Ausgabe 17/2018 - 27.04.2018
Hamm, Bochum (epd). Der Fahrer eines Linienbusses ist nach einem Gerichtsurteil nicht automatisch für den Sturz eines schwerbehinderten Fahrgastes haftbar zu machen. Das Oberlandesgericht Hamm entschied in zwei am 20. April bekanntgegeben Beschlüssen, die Klage einer gehbehinderten Frau abzulehnen. Das OLG bestätigte damit ein erstinstanzliches Urteil des Landgerichts Bochum.
Die schwerbehinderte Frau hatte sich durch einem Sturz im Bus einen Oberschenkelbruch zugezogen, weil der Fahrer losgefahren war, bevor sie ihren Sitzplatz eingenommen hatte.

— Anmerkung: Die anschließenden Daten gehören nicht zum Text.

-- ==== Sys2Proof/Decode.lean ====
section
/-! DEFINITION. Words and frames. The table's rows give no bits, so no word spells a command
(`decodeTableWord`). A request of the host crosses the link as a kind, a tag and a payload (spec 11.2, 11.8,
R217, R218): what those spell, and the payload a request is sent as. -/

namespace Sys2Proof

/-- The command a word spells by the bits of the opcode table: the table gives no row any bits. -/
def decodeTableWord (_nbits _w : Nat) : Option Instr := none

/-- A two-byte number from its bytes, low byte first (R199). -/
def word16 (lo hi : Byte) : Word16 := hi ++ lo

/-- The low byte of a two-byte number. -/
def loByte (w : Word16) : Byte := w.extractLsb' 0 8

/-- The high byte of a two-byte number. -/
def hiByte (w : Word16) : Byte := w.extractLsb' 8 8

/-- The kind of a request (spec 11.8). The commands that are no request have kind 0, which is no request's. -/
def Instr.kind : Instr → Byte
  | .status .. => 0x01
  | .readConfig .. => 0x02
  | .configure .. => 0x03
  | .restartLesson .. => 0x04
  | .restartFull .. => 0x04
  | .putWord .. => 0x08
  | .getWord .. => 0x09
  | .dropWord .. => 0x0A
  | .queueWord .. => 0x0B
  | .clearQueue .. => 0x0C
  | .readQueue .. => 0x0D
  | .startSolo .. => 0x10
  | .stopSeat .. => 0x11
  | .pauseSeat .. => 0x12
  | .resumeSeat .. => 0x13
  | .skipWord .. => 0x14
  | .readAttempt .. => 0x15
  | .startDuel .. => 0x16
  | .stopDuel .. => 0x17
  | .readDuel .. => 0x18
  | .peekResults .. => 0x19
  | .releaseResults .. => 0x1A
  | .readAttention .. => 0x1B
  | .setAttentionEnable .. => 0x1C
  | .flushKeys .. => 0x20
  | .loadKeyMap .. => 0x21
  | .checkSeat .. => 0x22
  | .readSeats .. => 0x23
  | .scanStart .. => 0x24
  | .scanStop .. => 0x25
  | .setRoute .. => 0x28
  | .setCues .. => 0x29
  | .setLetters .. => 0x2A
  | .setVolume .. => 0x2B
  | .announce .. => 0x2C
  | .cancelAnnounce .. => 0x2D
  | .readSpeech .. => 0x2E
  | .openClip .. => 0x30
  | .clipData .. => 0x31
  | .commitClip .. => 0x32
  | .deleteClip .. => 0x33
  | .clipStatus .. => 0x34
  | .storeStatus .. => 0x35
  | .readFaults .. => 0x38
  | .clearFault .. => 0x39
  | .setFaultEnable .. => 0x3A
  | .clearHold .. => 0x3B
  | .powerOn | .frameComplete .. | .gapTimerExpiry | .linkBreak | .replySent | .scanStartIssued
  | .lessonTick | .rowConversionComplete .. | .converterTimeout | .senseChange .. | .senseSettled ..
  | .identityReadComplete .. | .holdAlert .. | .idleExpiry .. | .utteranceDone .. | .clipAdvance ..
  | .clipParity .. | .verifyComplete | .judgementTaken .. | .holdEntry | .lockdownEntry
  | .byteReceived .. | .resetPinAsserted => 0x00

/-- The tag of a request (spec 11.2); 0 for a command that is no request. -/
def Instr.tag : Instr → Byte
  | .restartLesson t | .restartFull t | .status t | .readConfig t | .configure t _ | .putWord t _ _
  | .getWord t _ | .dropWord t _ | .queueWord t _ _ _ | .clearQueue t _ | .readQueue t _
  | .startSolo t _ _ _ | .stopSeat t _ | .pauseSeat t _ | .resumeSeat t _ | .skipWord t _
  | .readAttempt t _ | .startDuel t _ _ | .stopDuel t | .readDuel t | .peekResults t _
  | .releaseResults t _ | .readAttention t | .setAttentionEnable t _ | .flushKeys t _
  | .loadKeyMap t _ _ _ _ _ | .checkSeat t _ | .readSeats t | .scanStart t | .scanStop t
  | .setRoute t _ _ | .setCues t _ | .setLetters t _ | .setVolume t _ _ | .announce t _ _ _
  | .cancelAnnounce t _ _ | .readSpeech t _ | .openClip t _ _ _ _ _ | .clipData t _ _ _ _
  | .commitClip t _ | .deleteClip t _ | .clipStatus t _ | .storeStatus t | .readFaults t _
  | .clearFault t _ | .setFaultEnable t _ _ | .clearHold t => t
  | .powerOn | .frameComplete .. | .gapTimerExpiry | .linkBreak | .replySent | .scanStartIssued
  | .lessonTick | .rowConversionComplete .. | .converterTimeout | .senseChange .. | .senseSettled ..
  | .identityReadComplete .. | .holdAlert .. | .idleExpiry .. | .utteranceDone .. | .clipAdvance ..
  | .clipParity .. | .verifyComplete | .judgementTaken .. | .holdEntry | .lockdownEntry
  | .byteReceived .. | .resetPinAsserted => 0x00

/-- The command is a request of the host. -/
def Instr.isRequest (c : Instr) : Bool := c.kind != 0

/-- The five requests that pass the lockdown filter (R204). -/
def Instr.passesLockdown : Instr → Bool
  | .status .. | .readFaults .. | .readAttention .. | .readAttempt .. | .restartFull .. => true
  | _ => false

/-- The payload of CONFIGURE (R210). -/
def ConfigImage.payload (im : ConfigImage) : List Byte :=
  [loByte im.scanDivisor, hiByte im.scanDivisor, im.tickDivisor, im.debounceCount, loByte im.holdLimit,
    hiByte im.holdLimit, loByte im.idleLimit, hiByte im.idleLimit, im.nudgeLimit, im.tryLimit, im.letterMissLimit,
    im.repeatLimit, im.reinsertGap, im.refillMark, im.refillTarget, im.masteryStreak, im.logThreshold]

/-- The payload of PUT_WORD: the word entry layout (R218). -/
def WordImage.payload (slot : Byte) (w : WordImage) : List Byte :=
  [slot, loByte w.wordId, hiByte w.wordId, w.owner, w.length] ++ w.letters ++
  [w.wordClip, w.sentenceClip, w.hintClip, w.box, w.streak, w.attempts, w.misses, w.rest, w.mastered,
    w.mistakeKind, w.mistakePosition, w.mistakeExpected, w.mistakeTyped]

/-- The payload a request is sent with (R217, R218); empty for a command that is no request. -/
def Instr.payload : Instr → List Byte
  | .restartLesson _ => [1]
  | .restartFull _ => [2]
  | .configure _ im => im.payload
  | .putWord _ slot w => w.payload slot
  | .getWord _ slot => [slot]
  | .dropWord _ slot => [slot]
  | .queueWord _ queue slot position => [queue, slot, position]
  | .clearQueue _ queue => [queue]
  | .readQueue _ queue => [queue]
  | .startSolo _ seat style options => [seat, style, options]
  | .stopSeat _ seat => [seat]
  | .pauseSeat _ seat => [seat]
  | .resumeSeat _ seat => [seat]
  | .skipWord _ seat => [seat]
  | .readAttempt _ seat => [seat]
  | .startDuel _ rounds options => [rounds, options]
  | .peekResults _ n => [n]
  | .releaseResults _ k => [k]
  | .setAttentionEnable _ causes => [loByte causes, hiByte causes]
  | .flushKeys _ seat => [seat]
  | .loadKeyMap _ slot kind firstRow rows keys => [slot, kind, firstRow, rows] ++ keys
  | .checkSeat _ seat => [seat]
  | .setRoute _ seat setting => [seat, setting]
  | .setCues _ clips => clips
  | .setLetters _ clips => clips
  | .setVolume _ channel level => [channel, level]
  | .announce _ route count clips => [route, count] ++ clips
  | .cancelAnnounce _ selector handle => [selector, handle]
  | .readSpeech _ part => [part]
  | .openClip _ id format rate length crc => [id, format, rate, loByte length, hiByte length, loByte crc, hiByte crc]
  | .clipData _ id offset count bytes => [id, loByte offset, hiByte offset, count] ++ bytes
  | .commitClip _ id => [id]
  | .deleteClip _ id => [id]
  | .clipStatus _ id => [id]
  | .readFaults _ bank => [bank]
  | .clearFault _ bank => [bank]
  | .setFaultEnable _ bank codes => [bank, loByte codes, hiByte codes]
  | .status .. | .readConfig .. | .stopDuel .. | .readDuel .. | .readAttention .. | .readSeats ..
  | .scanStart .. | .scanStop .. | .storeStatus .. | .clearHold .. | .powerOn | .frameComplete ..
  | .gapTimerExpiry | .linkBreak | .replySent | .scanStartIssued | .lessonTick
  | .rowConversionComplete .. | .converterTimeout | .senseChange .. | .senseSettled ..
  | .identityReadComplete .. | .holdAlert .. | .idleExpiry .. | .utteranceDone .. | .clipAdvance ..
  | .clipParity .. | .verifyComplete | .judgementTaken .. | .holdEntry | .lockdownEntry
  | .byteReceived .. | .resetPinAsserted => []

/-- What the kind, tag and payload of a frame spell (R203 steps 3 and 4, R204). -/
inductive Parsed where
  /-- No request of the catalogue has this kind. -/
  | badKind
  /-- The catalogue does not allow this payload length for the kind. -/
  | badLength
  /-- RESTART with an argument that is neither LESSON nor FULL (R213). -/
  | badRestart
  /-- A request. -/
  | request (c : Instr)
deriving DecidableEq, Repr

/-- A request without arguments. -/
def parse0 (p : List Byte) (c : Instr) : Parsed :=
  match p with
  | [] => .request c
  | _ => .badLength

/-- A request with one argument byte. -/
def parse1 (p : List Byte) (f : Byte → Instr) : Parsed :=
  match p with
  | [x] => .request (f x)
  | _ => .badLength

/-- A request with two argument bytes. -/
def parse2 (p : List Byte) (f : Byte → Byte → Instr) : Parsed :=
  match p with
  | [x, y] => .request (f x y)
  | _ => .badLength

/-- A request with three argument bytes. -/
def parse3 (p : List Byte) (f : Byte → Byte → Byte → Instr) : Parsed :=
  match p with
  | [x, y, z] => .request (f x y z)
  | _ => .badLength

/-- RESTART (R213). -/
def parseRestart (tag : Byte) (p : List Byte) : Parsed :=
  match p with
  | [x] => if x = 1 then .request (.restartLesson tag) else if x = 2 then .request (.restartFull tag) else .badRestart
  | _ => .badLength

/-- CONFIGURE (R210). -/
def parseConfigure (tag : Byte) (p : List Byte) : Parsed :=
  match p with
  | [s0, s1, t, d, h0, h1, i0, i1, n, y, l, r, g, m, f, k, o] =>
    .request (.configure tag {
      scanDivisor := word16 s0 s1, tickDivisor := t, debounceCount := d, holdLimit := word16 h0 h1,
      idleLimit := word16 i0 i1, nudgeLimit := n, tryLimit := y, letterMissLimit := l, repeatLimit := r,
      reinsertGap := g, refillMark := m, refillTarget := f, masteryStreak := k, logThreshold := o })
  | _ => .badLength

/-- The 13 bytes of PUT_WORD behind the spelling. -/
def parseWordTail (tag slot lo hi owner length : Byte) (letters rest : List Byte) : Parsed :=
  match rest with
  | [wc, sc, hc, box, streak, attempts, misses, rst, mastered, mk, mp, me, mt] =>
    .request (.putWord tag slot {
      wordId := word16 lo hi, owner := owner, length := length, letters := letters, wordClip := wc,
      sentenceClip := sc, hintClip := hc, box := box, streak := streak, attempts := attempts, misses := misses,
      rest := rst, mastered := mastered, mistakeKind := mk, mistakePosition := mp, mistakeExpected := me,
      mistakeTyped := mt })
  | _ => .badLength

/-- PUT_WORD: the word entry layout, 34 bytes (R218). -/
def parsePutWord (tag : Byte) (p : List Byte) : Parsed :=
  match p with
  | slot :: lo :: hi :: owner :: length :: rest =>
    parseWordTail tag slot lo hi owner length (rest.take 16) (rest.drop 16)
  | _ => .badLength

/-- A payload whose length a count byte gives is allowed when the list behind it is that long (R203 step 4). -/
def parseList (c : Instr) : Parsed := if c.wellFormed then .request c else .badLength

/-- LOAD_KEY_MAP (R217). -/
def parseLoadKeyMap (tag : Byte) (p : List Byte) : Parsed :=
  match p with
  | slot :: kind :: first :: rows :: keys => parseList (.loadKeyMap tag slot kind first rows keys)
  | _ => .badLength

/-- ANNOUNCE (R217). -/
def parseAnnounce (tag : Byte) (p : List Byte) : Parsed :=
  match p with
  | route :: count :: clips => parseList (.announce tag route count clips)
  | _ => .badLength

/-- OPEN_CLIP (R217). -/
def parseOpenClip (tag : Byte) (p : List Byte) : Parsed :=
  match p with
  | [id, format, rate, l0, l1, c0, c1] => .request (.openClip tag id format rate (word16 l0 l1) (word16 c0 c1))
  | _ => .badLength

/-- CLIP_DATA (R217). -/
def parseClipData (tag : Byte) (p : List Byte) : Parsed :=
  match p with
  | id :: o0 :: o1 :: count :: bytes => parseList (.clipData tag id (word16 o0 o1) count bytes)
  | _ => .badLength

/-- What the kind, tag and payload of a frame spell: the request catalogue (spec 11.8). -/
def parseRequest (kind tag : Byte) (p : List Byte) : Parsed :=
  match kind.toNat with
  | 0x01 => parse0 p (.status tag)
  | 0x02 => parse0 p (.readConfig tag)
  | 0x03 => parseConfigure tag p
  | 0x04 => parseRestart tag p
  | 0x08 => parsePutWord tag p
  | 0x09 => parse1 p (.getWord tag)
  | 0x0A => parse1 p (.dropWord tag)
  | 0x0B => parse3 p (.queueWord tag)
  | 0x0C => parse1 p (.clearQueue tag)
  | 0x0D => parse1 p (.readQueue tag)
  | 0x10 => parse3 p (.startSolo tag)
  | 0x11 => parse1 p (.stopSeat tag)
  | 0x12 => parse1 p (.pauseSeat tag)
  | 0x13 => parse1 p (.resumeSeat tag)
  | 0x14 => parse1 p (.skipWord tag)
  | 0x15 => parse1 p (.readAttempt tag)
  | 0x16 => parse2 p (.startDuel tag)
  | 0x17 => parse0 p (.stopDuel tag)
  | 0x18 => parse0 p (.readDuel tag)
  | 0x19 => parse1 p (.peekResults tag)
  | 0x1A => parse1 p (.releaseResults tag)
  | 0x1B => parse0 p (.readAttention tag)
  | 0x1C => parse2 p fun lo hi => .setAttentionEnable tag (word16 lo hi)
  | 0x20 => parse1 p (.flushKeys tag)
  | 0x21 => parseLoadKeyMap tag p
  | 0x22 => parse1 p (.checkSeat tag)
  | 0x23 => parse0 p (.readSeats tag)
  | 0x24 => parse0 p (.scanStart tag)
  | 0x25 => parse0 p (.scanStop tag)
  | 0x28 => parse2 p (.setRoute tag)
  | 0x29 => parseList (.setCues tag p)
  | 0x2A => parseList (.setLetters tag p)
  | 0x2B => parse2 p (.setVolume tag)
  | 0x2C => parseAnnounce tag p
  | 0x2D => parse2 p (.cancelAnnounce tag)
  | 0x2E => parse1 p (.readSpeech tag)
  | 0x30 => parseOpenClip tag p
  | 0x31 => parseClipData tag p
  | 0x32 => parse1 p (.commitClip tag)
  | 0x33 => parse1 p (.deleteClip tag)
  | 0x34 => parse1 p (.clipStatus tag)
  | 0x35 => parse0 p (.storeStatus tag)
  | 0x38 => parse1 p (.readFaults tag)
  | 0x39 => parse1 p (.clearFault tag)
  | 0x3A => parse3 p fun b lo hi => .setFaultEnable tag b (word16 lo hi)
  | 0x3B => parse0 p (.clearHold tag)
  | _ => .badKind

end Sys2Proof
end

Wegen des Unfalls hatte die zum Zeitpunkt des Sturzes 60 Jahre alte Frau ein Schmerzensgeld von 11.500 Euro und die Übernahme der Kosten für eine Haushaltsführung in Höhe von rund 4.000 Euro gefordert. Ihre Klage richtete sich gegen das Verkehrsunternehmen und der Busfahrer. Die Frau ist wegen eines Hüftschadens zu 100 Prozent schwerbehindert, eine Gehhilfe benutzt sie nicht.
Nach Ansicht des Oberlandesgerichts trägt die Frau eine Mitschuld an dem Unfall. Denn sie habe keinen freien Sitzplatz im Einstiegsbereich besetzt und sich beim Anfahren nicht genügend festgehalten. Auch habe sie den Busfahrer nicht darum gebeten, mit dem Anfahren abzuwarten, bis sie Platz genommen habe, befanden die Richter.
Dem Fahrer sei kein Verschulden vorzuwerfen, erklärte das Gericht. Von ihm sei nicht zu verlangen, dass er zugestiegene Fahrgäste besonders im Blick behalte. Eine solche Verpflichtung gebe es nur, wenn für den Fahrer eine schwerwiegende Behinderung des Fahrgastes erkennbar sei, die eine besondere Rücksichtnahme erfordere.
Ein solcher Ausnahmefall habe für den beklagten Busfahrer in dem konkreten Fall nicht vorgelegen, hieß es. Die Klägerin habe den Bus ohne erkennbare Probleme und ohne fremde Hilfe bestiegen. Auch habe sie keinen der nahe gelegenen, freien Sitzplätze eingenommen. Allein aus der Vorlage des Schwerbehindertenausweises habe der Busfahrer nicht schließen müssen, dass die Klägerin ohne eine besondere Rücksichtnahme gefährdet sei.